Eine aktuelle Auswertung der Statistik Austria zeigt: Die Zahl der Geburten ist im Jahr 2024 erneut leicht zurückgegangen, während die Zahl der Sterbefälle zwar ebenfalls gesunken ist, aber weniger stark. Damit ergibt sich wie in den Jahren zuvor eine negative Geburtenbilanz. Die durchschnittliche Kinderzahl pro Frau liegt nun bei 1,31 – so niedrig wie nie zuvor. „Die Geburtenbilanz bleibt negativ – und das voraussichtlich noch länger“, sagt Tomas Sobotka von der Österreichischen Akademie der Wissenschaften. „Die Entwicklung in Österreich ist kein Ausreißer, sondern Teil eines gesamteuropäischen Musters, das sich seit einigen Jahren abzeichnet.“

Regionale Unterschiede

In Wien wurden im Vorjahr deutlich mehr Kinder geboren als im Jahr zuvor – es ist das einzige Bundesland mit positivem Geburtensaldo.
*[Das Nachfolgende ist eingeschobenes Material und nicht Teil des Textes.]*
/-- Where an input chunk goes from this package: to a node here or on another package, or, of a moving kind, towards its
receivers. -/
def deliverInput (x : Coll) (g : SqGroup) (p : Piece) (srank chunk : Nat) (mine : Bool) (bs : List Byte) (s : State) : State :=
  if reduces x.kind then
    if nodeHere s x g chunk then nodeTakes x g p srank chunk bs s
    else if !mine then s
    else if x.inNet then rootTakes x g srank chunk bs s
    else sendInput x g (rankRd g srank) srank chunk bs s
  else
    let s1 := modColl x.job x.group x.seq (fun y => { y with inputs := y.inputs ++ [(chunk, srank, bs)] }) s
    if mine then sendChunkOut x g p srank chunk bs s1 else s1

/-- Whether a package root may take another chunk: an in-network context holds at most WINDOW (R333). -/
def windowRoom (x : Coll) (g : SqGroup) (chunk : Nat) : Bool :=
  let held := x.inputs.foldl (fun l i => setIns i.1 l) []
  !x.inNet || held.contains chunk || decide (held.length < g.window)

/-- Whether an input chunk of another package is one that this package's node waits for: a chunk of a rank, and in-network one
that stands for a whole node of its package (R333). -/
def inputDue (s : State) (x : Coll) (g : SqGroup) (srank chunk : Nat) : Bool :=
  !(x.inputs.any fun i => decide (i.1 = chunk) && decide (i.2.1 = srank)) && !(x.results.any fun r => decide (r.1 = chunk))
    && (!reduces x.kind || (nodeHere s x g chunk && (!x.inNet || decide (srank % 2 ^ ownLevel g srank = 0))))

/-- CHUNK_IN of a member here (R331): its chunk leaves its SRC inside the SQUALL window. -/
def ownChunk (h : Head) (g : SqGroup) (x : Coll) (r cl : Nat) (s : State) : State :=
  match (collPieces x g.members.length r)[h.chunk]?, (collIdx (getCl s cl) h.group h.seq).bind fun k => (getCl s cl).colls[k]? with
  | some p, some run =>
    if !x.setUp ∨ x.sent.contains (h.chunk, r) ∨ !windowOpen s 4 ∨ !jobIssues s h.job ∨ !windowRoom x g h.chunk then s
    else match srcBytes s cl run.card p.src p.len with
      | .error st => faultJob h.job st (noteSrc s cl run.card p.src p.len)
      | .ok bs => deliverInput x g p r h.chunk true bs
          (modColl h.job h.group h.seq (fun y => { y with sent := y.sent ++ [(h.chunk, r)] }) s)
  | _, _ => s

/-- CHUNK_IN of another package (R331): its head is checked, and a chunk whose CRC is wrong is used all the same while poison is
raised (R336). Before this package has posted and set up the collective, and while an in-network context is full, it waits under
its credits (R333). -/
def farChunk (h : Head) (data : List Byte) (g : SqGroup) (x : Coll) (s : State) : State :=
  if !x.setUp then s
  else match (collPieces x g.members.length h.srank)[h.chunk]? with
    | none => raisePoison h s
    | some p =>
      if !inputDue s x g h.srank h.chunk then raisePoison h s
      else if !windowRoom x g h.chunk then s
      else
        let s1 := deliverInput x g p h.srank h.chunk false (sliceZ data 0 p.len) s
        if h.crcOk then s1 else raisePoison h s1

/-- CHUNK_IN (R331): one that names a wrong job, group or collective raises poison (R336). -/
def chunkIn (h : Head) (data : List Byte) (s : State) : State :=
  match groupOf s h.job h.group with
  | none => raisePoison h s
  | some g =>
    let mine := (localRanks s h.job g).find? fun m => decide (m.1 = h.srank)
    if g.aborted.contains h.seq then s
    else match findColl s h.job h.group h.seq, mine with
      | none, some _ => s
      | none, none => raisePoison h s
      | some x, some (r, cl) => ownChunk h g x r cl s
      | some x, none => farChunk h data g x s

/-- A result chunk lands in the DST of a member here (R330): the bytes are written, and it counts as landed once its CRC has passed;
one found wrong raises poison (R336). -/
def landChunk (h : Head) (x : Coll) (r cl : Nat) (run : Run) (p : Piece) (bs : List Byte) (s : State) : State :=
  let key := landKey x h.srank h.chunk
  if !x.setUp ∨ !p.goesTo r ∨ x.landed.contains (key, r) then s
  else
    let s1 := dstWrite cl run.card p.dst (bs.take p.len) s
    if h.crcOk then modColl h.job h.group h.seq (fun y => { y with landed := y.landed ++ [(key, r)] }) s1
    else raisePoison h s1

/-- Whether a result chunk comes from a node or a sender of this package. -/
def formedHere (s : State) (x : Coll) (g : SqGroup) (h : Head) : Bool :=
  if reduces x.kind then nodeHere s x g h.chunk else (g.members[h.srank]?).any fun m => hereRank s h.job m.1

/-- The bytes of a result chunk, where this package holds them. -/
def heldResult (x : Coll) (h : Head) : Option (List Byte) :=
  if reduces x.kind then (x.results.find? fun e => decide (e.1 = h.chunk)).map (·.2)
  else (x.inputs.find? fun i => decide (i.1 = h.chunk) && decide (i.2.1 = h.srank)).map (·.2.2)

/-- CHUNK_OUT (R330): a result chunk comes to a member here, from a node or a sender of this package or another. -/
def chunkOut (rank : Nat) (h : Head) (data : List Byte) (s : State) : State :=
  match groupOf s h.job h.group with
  | none => raisePoison h s
  | some g =>
    match findColl s h.job h.group h.seq, (localRanks s h.job g).find? fun m => decide (m.1 = rank) with
    | some x, some (r, cl) =>
      let n := g.members.length
      let from_ := if reduces x.kind then r else h.srank
      match (collPieces x n from_)[h.chunk]?, (collIdx (getCl s cl) h.group h.seq).bind fun k => (getCl s cl).colls[k]? with
      | some p, some run =>
        match heldResult x h with
        | some b => landChunk h x r cl run p b s
        | none => if formedHere s x g h then s else landChunk h x r cl run p (sliceZ data 0 p.len) s
      | none, some _ => raisePoison h s
      | _, none => s
    | none, some _ => if g.aborted.contains h.seq then s else raisePoison h s
    | _, none => s

/-- A collective's card retires when its member is done (R330). CYCLES is a free value (log 17). -/
def retireColl (cl k : Nat) (s : State) : State :=
  match (getCl s cl).colls[k]? with
  | none => s
  | some r =>
    let j := r.card.job
    let gi := clGroup r.card
    match groupOf s j gi, findColl s j gi r.collSeq with
    | some g, some x => match rankOf s j g cl with
      | some rank =>
        if !memberDone x g.members.length rank then s
        else
          let (v, s1) := takeFree s
          let s2 := settle cl ⟨r.card, r.ord⟩ { r.report .ok 0 with cycles := v.toNat % 2 ^ 32 }
            (modCl cl (dropCollQ k) s1)
          finishColl j gi r.collSeq (modColl j gi r.collSeq (fun y => { y with retired := setIns rank y.retired }) s2)
      | none => s
    | _, _ => s

/-- A member whose source holds an uncorrectable pool word: its card ends POOL_UNCORRECTABLE, and the member aborts the
collective (R102, R334). -/
def failColl (cl k : Nat) (s : State) : State :=
  match (getCl s cl).colls[k]? with
  | none => s
  | some r =>
    beginAbort r.card.job (clGroup r.card) r.collSeq .poolUncorrectable
      (settle cl ⟨r.card, r.ord⟩ (r.report .poolUncorrectable 0) (modCl cl (dropCollQ k) s))

/-- Ticks that the norm reduction of a job may take, 1 to 65,535 as a card's TIMEOUT (R310, log 109). -/
def normLimit (j gi : Nat) : Nat := 1 + Config.normTimeout j gi % 65535

/-- The job of a cluster whose norm reduction, on a group, has a poster of that cluster past its timeout (R310). -/
def normLate (s : State) (cl gi : Nat) : Option (Nat × Nat) :=
  match (getCl s cl).owner with
  | some (_, _, j) => match getJob s j, updOf s j with
    | some x, some u =>
      if u.normGroup = gi ∧ (u.posters.any fun p => decide (p.cl = cl) && decide (p.tick + normLimit j gi ≤ s.tk.tick)) then
        some (j, x.j)
      else none
    | _, _ => none
  | none => none

/-- SQ_TIMEOUT (R334): at the boundary that ends the TIMEOUT-th tick after posting, a collective of the group that has not
retired at the member aborts, or the norm reduction on the group. -/
def collTimeout (cl gi : Nat) (s : State) : State :=
  let late := fun (r : Run) => decide (clGroup r.card = gi) && decide (r.issueTick + clTimeout r.card ≤ s.tk.tick)
  if s.tk.phase ≠ .boundary then s
  else match (getCl s cl).colls.find? late with
    | some r => beginAbort r.card.job gi r.collSeq .sqTimeout s
    | none => match normLate s cl gi with
      | some (j, step) => beginAbort j gi (normSeq step) .sqTimeout s
      | none => s

/-! ## Tile transfers (R127, R326) -/

/-- SRC. -/
def tsSrc (c : Card) : Nat := fld c.w2 15 0

/-- LINES. -/
def tsLines (c : Card) : Nat := fld c.w2 31 16

/-- DPKG. -/
def tsPkg (c : Card) : Nat := fld c.w2 41 32

/-- DDIE. -/
def tsDie (c : Card) : Nat := fld c.w2 47 42

/-- DREGION and DCLUSTER. -/
def tsCluster (c : Card) : Nat := 8 * fld c.w2 49 48 + fld c.w2 52 50

/-- DCHAIN. -/
def tsChain (c : Card) : Nat := fld c.w2 58 53

/-- DST. -/
def tsDst (c : Card) : Nat := fld c.w3 15 0

/-- GROUP. -/
def tsGroup (c : Card) : Nat := fld c.w3 27 16

/-- SEQ. -/
def tsSeq (c : Card) : Nat := fld c.w3 63 32

/-- Whether a shrink has dropped a card's destination (R358). -/
def tsDropped (x : Job) (c : Card) : Bool :=
  x.dropped.contains (tsPkg c, 2048) || x.dropped.contains (tsPkg c, 32 * tsDie c + tsCluster c)

/-- Whether a card's destination is a member of its job: a cluster that CLUSTERS gives it on a package of its own (R127); what a
shrink has dropped is a member still, and its transfers complete at once (R358). -/
def tsDestOk (s : State) (c : Card) : Bool :=
  decide (tsDie c < 56) && (match getJob s c.job with
    | some x => tsDropped x c || x.members.any fun m => decide (x.packages[m.1]? = some (tsPkg c)) && decide (m.2.1 = 32 * tsDie c + tsCluster c)
    | none => false)

/-- Checks of a tile-sender card at post (R127). -/
def tileCheck (s : State) (cl : Nat) (c : Card) : Chk :=
  firstBad [poolRange (tsSrc c) (tsLines c), poolRange (tsDst c) (tsLines c),
    badField (decide (tsLines c = 0) || decide (4096 < tsLines c)) 2 16, badField (decide (tsChain c = 0)) 2 53,
    bad (!tsDestOk s c) .cardDestInvalid,
    bad (decide (tsGroup c ≠ 0) && ((groupOf s c.job (tsGroup c)).bind fun g => rankOf s c.job g cl).isNone) .sqNotMember,
    tooLong (8 + tsLines c)]

/-- Head of a tile card's transfer (R127, R325). -/
def tileHead (s : State) (cl : Nat) (c : Card) : Head :=
  { job := c.job, group := tsGroup c,
    srank := ((groupOf s c.job (tsGroup c)).bind fun g => rankOf s c.job g cl).getD 0,
    die := tsDie c, cluster := tsCluster c, chain := tsChain c, seq := tsSeq c, chunk := 0, lines := tsLines c, dst := tsDst c,
    step := ((getJob s c.job).map (·.j)).getD 0 % 2 ^ 32, crcOk := true }

/-- Ships the lines of a card: over the mesh inside the package, on the SQUALL lane to another (R127, R325); nothing to a
destination that a shrink has dropped (R358). -/
def shipTile (cl : Nat) (c : Card) (s : State) : State :=
  let h := tileHead s cl c
  let data := memBytes s.mem (poolKey cl (64 * tsSrc c)) (64 * tsLines c)
  if (getJob s c.job).any (fun x => tsDropped x c) then s
  else if tsPkg c = s.wn.pkg then { s with sq := { s.sq with tiles := s.sq.tiles ++ [⟨clDie cl, h, data⟩] } }
  else sendMsg (tsPkg c) 0 4 (clDie cl) (tsDie c) h data s

/-- TILE_SENDER: the card issues (R127, R442). With an uncorrectable word among its lines it ends POOL_UNCORRECTABLE and the
transfer never comes whole, so no arrival is counted (R102). -/
def issueTile (cl : Nat) (poolBad : Bool) (s : State) : State :=
  issueHead cl 15 (fun c => decide (c.opcode = 0)) (fun _ q => 600 * (8 + tsLines q.card))
    (fun q t =>
      let r := { runOf q with cycles := 8 + tsLines q.card }
      if poolBad then putRun cl 15 r.poolFail t else putRun cl 15 r (shipTile cl q.card t)) s

/-- Whether a transfer under way inside the package is the one a head names. -/
def sameTile (h k : Head) : Bool := decide ({ h with crcOk := true } = k)

/-- Whether two transfers are of one flow: their lane, of the SQUALL class of their partition (R318), and their path (R317). -/
def sameFlow (a b : Transit) : Bool :=
  decide (jobPart a.head.job = jobPart b.head.job) && decide (route a.src a.head.die = route b.src b.head.die)

/-- A whole transfer is at its destination (R326). -/
def tileLands (h : Head) (data : List Byte) (s : State) : State :=
  let cl := 32 * h.die + h.cluster
  let land := fun (t : State) => chainArrive cl h.chain
    (putMem (bytesAt (poolKey cl (64 * h.dst)) (sliceZ data 0 (64 * h.lines))) t)
  let owned : Bool := match (getCl s cl).owner with
    | some (_, _, j) => decide (j = h.job)
    | none => false
  if !owned then s
  else if h.group = 0 then
    (if h.crcOk then land s
     else faultJob h.job .sqTransferCrc (abortChain cl h.chain .failed s))
  else match groupOf s h.job h.group with
    | none => raisePoison h s
    | some g =>
      let key := 2048 * h.srank + cl
      if h.crcOk ∧ h.seq = tabGet 0 g.tileSeqs key then
        land (modGroup h.job h.group (fun x => { x with tileSeqs := tabSet 0 x.tileSeqs key ((h.seq + 1) % 2 ^ 32) }) s)
      else raisePoison h s

/-- TILE_ARRIVAL (R326): a transfer of a cluster of this package brings the lines it was sent with. Those of one lane that take one
path through the mesh arrive in the order in which they were sent (R317). -/
def tileArrival (h : Head) (data : List Byte) (s : State) : State :=
  match s.sq.tiles.findIdx? fun t => sameTile h t.head with
  | some i => match s.sq.tiles[i]? with
    | some t =>
      if (s.sq.tiles.take i).any (sameFlow t) then s
      else tileLands h t.data { s with sq := { s.sq with tiles := s.sq.tiles.eraseIdx i } }
    | none => s
  | none => tileLands h data s

/-! ## Remote reads (R164, R170, R326) -/

/-- What a read of another package comes to: the lines, or the status that ends it. -/
def serveRead (s : State) (h : Head) (cls : Nat) (a : W64) : Except Status (List Byte) :=
  let rd := fld a 50 48
  let k := fld a 47 40
  let off := fld a 39 0
  if fld a 63 61 ≠ 4 ∨ fld a 60 51 ≠ s.wn.pkg then .error .mtAddrInvalid
  else match regionOf s rd k with
    | none => .error .mtAddrInvalid
    | some e =>
      if e.len < off + 64 * h.lines then .error .mtAddrInvalid
      else match ownerCheck e (jobPart h.job) h.job cls h.die 0 false .rd with
        | some st => .error st
        | none => readPlace s ⟨rd, k, off⟩ (64 * h.lines)

/-- MEM_REQ: the lines go back as MEM_DATA on the requesting class's lane; a refusal goes back with no line and its status
in DST. -/
def memReq (pkg : Nat) (h : Head) (cls : Nat) (a : W64) (s : State) : State :=
  match serveRead s h cls a with
  | .ok bs => sendMsg pkg 4 cls (56 + fld a 50 48) h.die h bs s
  | .error st => sendMsg pkg 4 cls (56 + fld a 50 48) h.die { h with lines := 0, dst := (statusCode st).toNat } []
      (if st = .mtUncorrectable then noteRead ⟨fld a 50 48, fld a 47 40, fld a 39 0⟩ (64 * h.lines) s else s)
Anders sieht es in der Steiermark und im Burgenland aus: Beide Länder verzeichnen rückläufige Geburtenzahlen und vergleichsweise hohe Sterberaten. In der Steiermark sind 3.284 mehr Personen gestorben, als Kinder geboren wurden. Im Burgenland liegt diese Zahl bei 1.717 Personen. Tomas Sobotka erklärt diesen Unterschied mit dem unterschiedlichen Altersprofil und der Binnenmigration: Während Wien durch Zuzug aus dem In- und Ausland wächst, verlieren viele ländliche Regionen junge Menschen an urbane Zentren. „Nicht alle ländlichen Gebiete verlieren Bevölkerung – aber periphere Regionen mit geringeren wirtschaftlichen Perspektiven sind stärker betroffen“, so Sobotka.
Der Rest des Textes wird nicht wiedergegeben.